At first, no one believed it was true. Then after surgery my mother was the only one who was around me and paid close attention to me. My father and my older sister always did things without me while my mum would do things to keep me entertained at the house. Because I felt like too much of a burden, it was very lonely growing up in those stages of my life.

 

Scariest moment?

Trying to monitor myself as a young child. If I were on the playground at school and fell I would be extremely paranoid and worried that something might’ve happened to my hip again and I’d start crying asking the nurse to call my mum. 

 

Do you use an aid?

I don’t use an aid all the time but I keep a cane in my car for times when I’m in a great deal of pain. 

 

What are your goals?

I just want my hip to feel good when I go into my career and to know it won’t be holding me back. However I can do that, whether it would be medication or surgery or weight loss, thats all I want, is to never let it get in my way like it is now. Aside from the disability I want to finish college and become a radiologist (irony) and be overall happier with the cards I’ve been dealt in life. 

 

Has having DHD changed your outlook on the world?

I’ve never thought about this until now but yes it has. It’s made me way more aware about people with disabilities and made me realise all the ableist things I had to unlearn that I was taught at a young age. I used to judge when I’d see a young person coming out of a car in a handicapped spot, but now I am that person as well. It’s defiantly taught me to be compassionate and caring, just by seeing my mother take care of me my whole life. I look at things in an optimistic attitude now because if I can manage my pain and have been through all that I did, my other problems seem minuscule in comparison. 

 

What's one thing in the healthcare system that is a problem you would like to change?

It’s a problem to me that my doctor refused to prescribe me high pain medication because of my age, when really I’d only need them when my pain is too much for my regular medication. It’s like, what am I supposed to do? Waste my regular medication and be bed- ridden all day? Also the fact that they wouldn’t give me a permanent disability placard for my car. I’m not temporarily disabled so I don’t understand why my physician would only write me a temporary placard. The healthcare system seems to only cater to older patients with common diseases. The second that you’re young with disability you don’t get taken seriously. 

 

What's one thing you would tell someone who has just found out they have DHD? 
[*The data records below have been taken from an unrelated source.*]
/-! ### The timer tick -/

@[simp] theorem timerTick_regs (s : State) : (timerTick s).regs = s.regs := rfl
@[simp] theorem timerTick_i (s : State) : (timerTick s).i = s.i := rfl
@[simp] theorem timerTick_pc (s : State) : (timerTick s).pc = s.pc := rfl
@[simp] theorem timerTick_stack (s : State) : (timerTick s).stack = s.stack := rfl
@[simp] theorem timerTick_dt (s : State) : (timerTick s).dt = (tickTimer s.cfg s.accD s.dt).2 := rfl
@[simp] theorem timerTick_st (s : State) : (timerTick s).st = (tickTimer s.cfg s.accS s.st).2 := rfl
@[simp] theorem timerTick_accD (s : State) : (timerTick s).accD = (tickTimer s.cfg s.accD s.dt).1 := rfl
@[simp] theorem timerTick_accS (s : State) : (timerTick s).accS = (tickTimer s.cfg s.accS s.st).1 := rfl
@[simp] theorem timerTick_mem (s : State) : (timerTick s).mem = s.mem := rfl
@[simp] theorem timerTick_disp (s : State) : (timerTick s).disp = s.disp := rfl
@[simp] theorem timerTick_keys (s : State) : (timerTick s).keys = s.keys := rfl
@[simp] theorem timerTick_runnable (s : State) : (timerTick s).runnable = s.runnable := rfl
@[simp] theorem timerTick_fault (s : State) : (timerTick s).fault = s.fault := rfl
@[simp] theorem timerTick_debugLevel (s : State) : (timerTick s).debugLevel = s.debugLevel := rfl
@[simp] theorem timerTick_rngMode (s : State) : (timerTick s).rngMode = s.rngMode := rfl
@[simp] theorem timerTick_drawIndex (s : State) : (timerTick s).drawIndex = s.drawIndex := rfl
@[simp] theorem timerTick_cfg (s : State) : (timerTick s).cfg = s.cfg := rfl

/-! ### The debug-level port -/

@[simp] theorem setDebugLevel_regs (s : State) (l : Nat) : (setDebugLevel l s).regs = s.regs := rfl
@[simp] theorem setDebugLevel_i (s : State) (l : Nat) : (setDebugLevel l s).i = s.i := rfl
@[simp] theorem setDebugLevel_pc (s : State) (l : Nat) : (setDebugLevel l s).pc = s.pc := rfl
@[simp] theorem setDebugLevel_stack (s : State) (l : Nat) : (setDebugLevel l s).stack = s.stack := rfl
@[simp] theorem setDebugLevel_dt (s : State) (l : Nat) : (setDebugLevel l s).dt = s.dt := rfl
@[simp] theorem setDebugLevel_st (s : State) (l : Nat) : (setDebugLevel l s).st = s.st := rfl
@[simp] theorem setDebugLevel_accD (s : State) (l : Nat) : (setDebugLevel l s).accD = s.accD := rfl
@[simp] theorem setDebugLevel_accS (s : State) (l : Nat) : (setDebugLevel l s).accS = s.accS := rfl
@[simp] theorem setDebugLevel_mem (s : State) (l : Nat) : (setDebugLevel l s).mem = s.mem := rfl
@[simp] theorem setDebugLevel_disp (s : State) (l : Nat) : (setDebugLevel l s).disp = s.disp := rfl
@[simp] theorem setDebugLevel_keys (s : State) (l : Nat) : (setDebugLevel l s).keys = s.keys := rfl
@[simp] theorem setDebugLevel_runnable (s : State) (l : Nat) : (setDebugLevel l s).runnable = s.runnable := rfl
@[simp] theorem setDebugLevel_fault (s : State) (l : Nat) : (setDebugLevel l s).fault = s.fault := rfl
@[simp] theorem setDebugLevel_debugLevel (s : State) (l : Nat) : (setDebugLevel l s).debugLevel = l := rfl
@[simp] theorem setDebugLevel_rngMode (s : State) (l : Nat) : (setDebugLevel l s).rngMode = if l ≥ 1 then .fixed else s.rngMode := rfl
@[simp] theorem setDebugLevel_drawIndex (s : State) (l : Nat) : (setDebugLevel l s).drawIndex = s.drawIndex := rfl
@[simp] theorem setDebugLevel_cfg (s : State) (l : Nat) : (setDebugLevel l s).cfg = s.cfg := rfl

/-! ### A skip -/

@[simp] theorem skipIf_regs (s : State) (c : Bool) : (s.skipIf c).regs = s.regs := by
  unfold State.skipIf; cases c <;> rfl
@[simp] theorem skipIf_i (s : State) (c : Bool) : (s.skipIf c).i = s.i := by
  unfold State.skipIf; cases c <;> rfl
@[simp] theorem skipIf_pc (s : State) (c : Bool) : (s.skipIf c).pc = if c then s.pc + 2 else s.pc := by
  unfold State.skipIf; cases c <;> rfl
@[simp] theorem skipIf_stack (s : State) (c : Bool) : (s.skipIf c).stack = s.stack := by
  unfold State.skipIf; cases c <;> rfl
@[simp] theorem skipIf_dt (s : State) (c : Bool) : (s.skipIf c).dt = s.dt := by
  unfold State.skipIf; cases c <;> rfl
@[simp] theorem skipIf_st (s : State) (c : Bool) : (s.skipIf c).st = s.st := by
  unfold State.skipIf; cases c <;> rfl
@[simp] theorem skipIf_accD (s : State) (c : Bool) : (s.skipIf c).accD = s.accD := by
  unfold State.skipIf; cases c <;> rfl
@[simp] theorem skipIf_accS (s : State) (c : Bool) : (s.skipIf c).accS = s.accS := by
  unfold State.skipIf; cases c <;> rfl
@[simp] theorem skipIf_mem (s : State) (c : Bool) : (s.skipIf c).mem = s.mem := by
  unfold State.skipIf; cases c <;> rfl
@[simp] theorem skipIf_disp (s : State) (c : Bool) : (s.skipIf c).disp = s.disp := by
  unfold State.skipIf; cases c <;> rfl
@[simp] theorem skipIf_keys (s : State) (c : Bool) : (s.skipIf c).keys = s.keys := by
  unfold State.skipIf; cases c <;> rfl
@[simp] theorem skipIf_runnable (s : State) (c : Bool) : (s.skipIf c).runnable = s.runnable := by
  unfold State.skipIf; cases c <;> rfl
@[simp] theorem skipIf_fault (s : State) (c : Bool) : (s.skipIf c).fault = s.fault := by
  unfold State.skipIf; cases c <;> rfl
@[simp] theorem skipIf_debugLevel (s : State) (c : Bool) : (s.skipIf c).debugLevel = s.debugLevel := by
  unfold State.skipIf; cases c <;> rfl
@[simp] theorem skipIf_rngMode (s : State) (c : Bool) : (s.skipIf c).rngMode = s.rngMode := by
  unfold State.skipIf; cases c <;> rfl
@[simp] theorem skipIf_drawIndex (s : State) (c : Bool) : (s.skipIf c).drawIndex = s.drawIndex := by
  unfold State.skipIf; cases c <;> rfl
@[simp] theorem skipIf_cfg (s : State) (c : Bool) : (s.skipIf c).cfg = s.cfg := by
  unfold State.skipIf; cases c <;> rfl

/-! ### The logic quirk -/

@[simp] theorem logicFlag_regs (s : State) : (s.logicFlag).regs = if s.cfg.quirkLogicVfReset then s.regs.set vf 0 else s.regs := by
  unfold State.logicFlag; cases s.cfg.quirkLogicVfReset <;> rfl
@[simp] theorem logicFlag_i (s : State) : (s.logicFlag).i = s.i := by
  unfold State.logicFlag; cases s.cfg.quirkLogicVfReset <;> rfl
@[simp] theorem logicFlag_pc (s : State) : (s.logicFlag).pc = s.pc := by
  unfold State.logicFlag; cases s.cfg.quirkLogicVfReset <;> rfl
@[simp] theorem logicFlag_stack (s : State) : (s.logicFlag).stack = s.stack := by
  unfold State.logicFlag; cases s.cfg.quirkLogicVfReset <;> rfl
@[simp] theorem logicFlag_dt (s : State) : (s.logicFlag).dt = s.dt := by
  unfold State.logicFlag; cases s.cfg.quirkLogicVfReset <;> rfl
@[simp] theorem logicFlag_st (s : State) : (s.logicFlag).st = s.st := by
  unfold State.logicFlag; cases s.cfg.quirkLogicVfReset <;> rfl
@[simp] theorem logicFlag_accD (s : State) : (s.logicFlag).accD = s.accD := by
  unfold State.logicFlag; cases s.cfg.quirkLogicVfReset <;> rfl
@[simp] theorem logicFlag_accS (s : State) : (s.logicFlag).accS = s.accS := by
  unfold State.logicFlag; cases s.cfg.quirkLogicVfReset <;> rfl
@[simp] theorem logicFlag_mem (s : State) : (s.logicFlag).mem = s.mem := by
  unfold State.logicFlag; cases s.cfg.quirkLogicVfReset <;> rfl
@[simp] theorem logicFlag_disp (s : State) : (s.logicFlag).disp = s.disp := by
  unfold State.logicFlag; cases s.cfg.quirkLogicVfReset <;> rfl
@[simp] theorem logicFlag_keys (s : State) : (s.logicFlag).keys = s.keys := by
  unfold State.logicFlag; cases s.cfg.quirkLogicVfReset <;> rfl
@[simp] theorem logicFlag_runnable (s : State) : (s.logicFlag).runnable = s.runnable := by
  unfold State.logicFlag; cases s.cfg.quirkLogicVfReset <;> rfl
@[simp] theorem logicFlag_fault (s : State) : (s.logicFlag).fault = s.fault := by
  unfold State.logicFlag; cases s.cfg.quirkLogicVfReset <;> rfl
@[simp] theorem logicFlag_debugLevel (s : State) : (s.logicFlag).debugLevel = s.debugLevel := by
  unfold State.logicFlag; cases s.cfg.quirkLogicVfReset <;> rfl
@[simp] theorem logicFlag_rngMode (s : State) : (s.logicFlag).rngMode = s.rngMode := by
  unfold State.logicFlag; cases s.cfg.quirkLogicVfReset <;> rfl
@[simp] theorem logicFlag_drawIndex (s : State) : (s.logicFlag).drawIndex = s.drawIndex := by
  unfold State.logicFlag; cases s.cfg.quirkLogicVfReset <;> rfl
@[simp] theorem logicFlag_cfg (s : State) : (s.logicFlag).cfg = s.cfg := by
  unfold State.logicFlag; cases s.cfg.quirkLogicVfReset <;> rfl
I would tell them to NOT BE AFRAID TO SPEAK UP and not be afraid for people to accommodate you. In the long run, you’re going to have to deal with this for the rest of your life, so it’s best to not hold back when you need something. Also, be patient with your body. For many years I hated my boy for putting me through so much pain and heartache but I am better for it, and your body should be taken care of and appreciated no matter how much you think it mistreats you. Trust me, it will be hard for many years and just when you feel like giving up, please remember that there are in fact other people like you, even though it doesn’t seem like it. The online community is such a great thing!! Look into it and make yourself know and reach out to other people who have Hip Dysplasia. But most of all, good luck and take care of yourself in any means necessary.

 

Whats one thing you would tell an able-bodied person?  
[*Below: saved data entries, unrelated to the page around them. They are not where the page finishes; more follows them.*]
-- ==== Sys2Proof/Tests/Slice0.lean ====
section
/-! SUPPORT. The tests: what WellFormed refuses; the decoding of every constructor, from words written out from the
templates of spec 30_encoding.md R65; one step each from spec 95_test_vectors.md (its W and V names are in the test
names); and a witness for the hypotheses of each statement of Obligations.lean. -/

namespace Sys2Proof.Tests

open Sys2Proof Sys2Proof.Machine

/-! ## Helpers -/

/-- A concrete configuration: the defaults of R8, the timer parameters of W3, two colours. -/
def cfgT : Config where
  font := defaultFont
  cycleUnit := 1
  tickPeriod := 1000
  quirkShiftVy := false
  quirkLogicVfReset := false
  quirkMemIncrementI := false
  onColor := ⟨0xFF, 0xFE, 0xFD, 0xFC⟩
  offColor := ⟨0, 1, 2, 3⟩

/-- A runnable core with the empty program. -/
def live : State := { State.constructed cfgT with runnable := true }

/-- `live` under all three quirks. -/
def liveQuirks : State :=
  { live with cfg := { cfgT with quirkShiftVy := true, quirkLogicVfReset := true, quirkMemIncrementI := true } }

/-- A state with the instruction word `w` at `PC`, after the change `f`. -/
def start (w : Nat) (f : State → State) : State := (f live).withFetchWord 16 w

/-- A halted core. -/
def halted : State := { live with fault := some ⟨.stackUnderflow, 0x200⟩ }

/-- A live core whose `PC` is past the last word. -/
def atTop : State := live.setPc 0xFFF

/-- The property holds of the state after one step. -/
def check (s : State) (p : State → Bool) : Bool :=
  match step s with
  | .next t => p t
  | .fault _ => false
  | .refused _ => false

/-- The property holds of the state `exec` answers. -/
def execCheck (i : Instr) (s : State) (p : State → Bool) : Bool :=
  match exec i s with
  | .next t => p t
  | .fault _ => false
  | .refused _ => false

theorem exists_of_check {s : State} {p : State → Bool} (h : check s p = true) :
    ∃ t, step s = .next t ∧ p t = true := by
  unfold check at h
  split at h
  · exact ⟨_, ‹_›, h⟩
  · exact absurd h (by simp)
  · exact absurd h (by simp)

theorem exists_of_execCheck {i : Instr} {s : State} {p : State → Bool} (h : execCheck i s p = true) :
    ∃ t, exec i s = .next t ∧ p t = true := by
  unfold execCheck at h
  split at h
  · exact ⟨_, ‹_›, h⟩
  · exact absurd h (by simp)
  · exact absurd h (by simp)

/-! ## Well-formedness -/

theorem test_wellFormed_accepts_15_rows : (Instr.drw 15 15 15).wellFormed = true := by decide

theorem test_wellFormed_refuses_16_rows : (Instr.drw 0 0 16).wellFormed = false := by decide

/-- The only check of WellFormed is this one: R63's row count is four bits. -/
theorem test_rowCountFits_refuses_16 : rowCountFits 16 = false ∧ rowCountFits 15 = true := by decide

/-! ## Decoding: every constructor by a word from its template (R65) -/

theorem test_decode_control :
    decode 0x00EE = .ok .ret ∧ decode 0x1ABC = .ok (.jp 0xABC) ∧ decode 0x2400 = .ok (.call 0x400) ∧
    decode 0x3210 = .ok (.seByte 2 0x10) ∧ decode 0x4210 = .ok (.sneByte 2 0x10) ∧
    decode 0x5120 = .ok (.seReg 1 2) ∧ decode 0x9120 = .ok (.sneReg 1 2) ∧ decode 0xB520 = .ok (.jpV0 0x520) := by
  decide

theorem test_decode_loads_and_logic :
    decode 0x6A42 = .ok (.ldByte 10 0x42) ∧ decode 0x7320 = .ok (.addByte 3 0x20) ∧
    decode 0x8150 = .ok (.ldReg 1 5) ∧ decode 0x8121 = .ok (.orReg 1 2) ∧ decode 0x8122 = .ok (.andReg 1 2) ∧
    decode 0x8123 = .ok (.xorReg 1 2) := by decide

theorem test_decode_arithmetic :
    decode 0x8344 = .ok (.addReg 3 4) ∧ decode 0x8015 = .ok (.subReg 0 1) ∧ decode 0x8476 = .ok (.shr 4 7) ∧
    decode 0x8017 = .ok (.subn 0 1) ∧ decode 0x8FFE = .ok (.shl 15 15) ∧ decode 0xC50F = .ok (.rnd 5 0x0F) := by decide

theorem test_decode_display : decode 0x00E0 = .ok .cls ∧ decode 0xD015 = .ok (.drw 0 1 5) := by decide

theorem test_decode_keys_and_timers :
    decode 0xE19E = .ok (.skp 1) ∧ decode 0xE1A1 = .ok (.sknp 1) ∧ decode 0xF207 = .ok (.ldVxDt 2) ∧
    decode 0xF30A = .ok (.ldVxK 3) ∧ decode 0xF215 = .ok (.ldDtVx 2) ∧ decode 0xF218 = .ok (.ldStVx 2) := by decide

theorem test_decode_index_and_memory :
    decode 0xA2F0 = .ok (.ldI 0x2F0) ∧ decode 0xF41E = .ok (.addI 4) ∧ decode 0xFA29 = .ok (.ldF 10) ∧
    decode 0xF033 = .ok (.ldB 0) ∧ decode 0xF255 = .ok (.ldMemVx 2) ∧ decode 0xF465 = .ok (.ldVxMem 4) := by decide

/-- `DRW V0, V1, 5` bit by bit: G = 1101, X = 0000, Y = 0001, N = 0101 (R62, R65 row 23). -/
theorem test_decode_bits : decode 0b1101000000010101 = .ok (.drw 0 1 5) ∧ decode 0b1000001101000100 = .ok (.addReg 3 4) ∧
    decode 0b1111101000101001 = .ok (.ldF 10) ∧ decode 0b0001101010111100 = .ok (.jp 0xABC) := by decide

/-- V-D3 to V-D10. -/
theorem test_decode_illegal :
    [0x0000, 0x0123, 0x00E1, 0x00FF, 0x5121, 0x8008, 0x800D, 0x800F, 0x9121, 0xE09F, 0xE000, 0xEFA2, 0xF000, 0xF019,
      0xF0FF, 0xF075].all (fun w : Word => decode w == .error (.unknownOpcode w)) = true := by decide

theorem test_decodeTableWord : decodeTableWord 16 0xD015 = some (.drw 0 1 5) ∧ decodeTableWord 16 0x5121 = none ∧
    decodeTableWord 8 0xFFE0 = some .cls := by decide

theorem test_decodeBytes : decodeBytes [0x83, 0x44, 0x12] = .ok (.addReg 3 4, [0x12]) ∧
    decodeBytes [0x83] = .error .tooShort ∧ decodeBytes [0x00, 0x00] = .error (.illegal (.unknownOpcode 0)) := by decide

/-! ## Control flow (95_test_vectors.md 2.2) -/

theorem test_jp_VC1 : check (start 0x1ABC id) (fun t => t.pc == 0xABC && t.fault.isNone) = true := by decide

theorem test_call_VC3 : check (start 0x2400 id)
    (fun t => t.stackEntry 0 == some 0x202 && t.sp == 1 && t.pc == 0x400) = true := by decide

theorem test_call_VC6 : check (start 0x2400 fun s => { s.setPc 0x300 with stack := List.replicate 16 0x111 })
    (fun t => t.fault == some ⟨.stackOverflow, 0x300⟩ && t.sp == 16 && t.pc == 0x302) = true := by decide

theorem test_ret_VC4 : check (start 0x00EE fun s => { s.setPc 0x400 with stack := [0x202] })
    (fun t => t.sp == 0 && t.pc == 0x202 && t.fault.isNone) = true := by decide

theorem test_ret_VC7 : check (start 0x00EE id)
    (fun t => t.fault == some ⟨.stackUnderflow, 0x200⟩ && t.pc == 0x202) = true := by decide

theorem test_seByte_VC8_VC9 : check (start 0x3210 (·.setReg 2 0x10)) (fun t => t.pc == 0x204) = true ∧
    check (start 0x3210 (·.setReg 2 0x11)) (fun t => t.pc == 0x202) = true := by decide

theorem test_sneByte_VC10_VC11 : check (start 0x4210 (·.setReg 2 0x10)) (fun t => t.pc == 0x202) = true ∧
    check (start 0x4210 id) (fun t => t.pc == 0x204) = true := by decide

theorem test_seReg_VC12_VC13 :
    check (start 0x5120 fun s => (s.setReg 1 0x7F).setReg 2 0x7F) (fun t => t.pc == 0x204) = true ∧
    check (start 0x5120 fun s => (s.setReg 1 0x7F).setReg 2 0x80) (fun t => t.pc == 0x202) = true := by decide

theorem test_sneReg_VC15_VC16 :
    check (start 0x9120 fun s => (s.setReg 1 0x01).setReg 2 0x02) (fun t => t.pc == 0x204) = true ∧
    check (start 0x9330 (·.setReg 3 0x55)) (fun t => t.pc == 0x202) = true := by decide

theorem test_jpV0_VC19_VC20 : check (start 0xBFFF (·.setReg 0 0xFF)) (fun t => t.pc == 0x10FE) = true ∧
    check (start 0xB520 (·.setReg 5 0x40)) (fun t => t.pc == 0x520) = true := by decide

/-! ## Registers and ALU (2.3) -/

theorem test_ldByte_VA2 : check (start 0x6F00 (·.setReg 15 1)) (fun t => t.reg 15 == 0 && t.pc == 0x202) = true := by
  decide

theorem test_addByte_VA4 : check (start 0x7301 fun s => (s.setReg 3 0xFF).setReg 15 1)
    (fun t => t.reg 3 == 0 && t.reg 15 == 1) = true := by decide

theorem test_ldReg_VA6 : check (start 0x8150 (·.setReg 5 0x33)) (fun t => t.reg 1 == 0x33 && t.reg 5 == 0x33) = true := by
  decide

theorem test_orReg_VA7_VA8 :
    check (start 0x8121 fun s => ((s.setReg 1 0x0F).setReg 2 0xF0).setReg 15 7)
      (fun t => t.reg 1 == 0xFF && t.reg 15 == 7) = true ∧
    check (start 0x8121 fun _ => ((liveQuirks.setReg 1 0x0F).setReg 2 0xF0).setReg 15 7)
      (fun t => t.reg 1 == 0xFF && t.reg 15 == 0) = true := by decide

theorem test_andReg_VA9 : check (start 0x8122 fun s => (s.setReg 1 0x3C).setReg 2 0x0F)
    (fun t => t.reg 1 == 0x0C) = true := by decide

theorem test_xorReg_VA10 : check (start 0x8123 fun s => (s.setReg 1 0x3C).setReg 2 0x0F)
    (fun t => t.reg 1 == 0x33) = true := by decide

theorem test_addReg_W1_VA15 :
    check (start 0x8014 fun s => (s.setReg 0 0xFF).setReg 1 1) (fun t => t.reg 0 == 0 && t.reg 15 == 1) = true ∧
    check (start 0x8F14 fun s => (s.setReg 15 0xFF).setReg 1 1) (fun t => t.reg 15 == 1) = true := by decide

theorem test_subReg_W1_VA19 :
    check (start 0x8015 fun s => (s.setReg 0 1).setReg 1 2) (fun t => t.reg 0 == 0xFF && t.reg 15 == 0) = true ∧
    check (start 0x8015 fun s => (s.setReg 0 5).setReg 1 5) (fun t => t.reg 0 == 0 && t.reg 15 == 1) = true := by decide

theorem test_subn_W1_VA22 :
    check (start 0x8017 fun s => (s.setReg 0 2).setReg 1 1) (fun t => t.reg 0 == 0xFF && t.reg 15 == 0) = true ∧
    check (start 0x8017 fun s => (s.setReg 0 3).setReg 1 5) (fun t => t.reg 0 == 2 && t.reg 15 == 1) = true := by decide

theorem test_shr_VA25_VA26 :
    check (start 0x8476 fun s => (s.setReg 4 4).setReg 7 3) (fun t => t.reg 4 == 2 && t.reg 15 == 0) = true ∧
    check (start 0x8476 fun _ => (liveQuirks.setReg 4 4).setReg 7 3) (fun t => t.reg 4 == 1 && t.reg 15 == 1) = true := by
  decide

theorem test_shl_VA27_VA29 :
    check (start 0x840E (·.setReg 4 0x81)) (fun t => t.reg 4 == 2 && t.reg 15 == 1) = true ∧
    check (start 0x8F0E (·.setReg 15 0x81)) (fun t => t.reg 15 == 1) = true := by decide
I always want to tell able-bodied people that they take their healthy bodies for granted. So please, take care of yourself and appreciate what you have been given. Not everyone, no matter what age, was dealt a healthy body. Be aware of us and our needs and be aware that there is a huge flaw in society about how we view disability. Educate yourself and hopefully through that you will be a little more compassionate to people with disabilities and learn to appreciate your body more.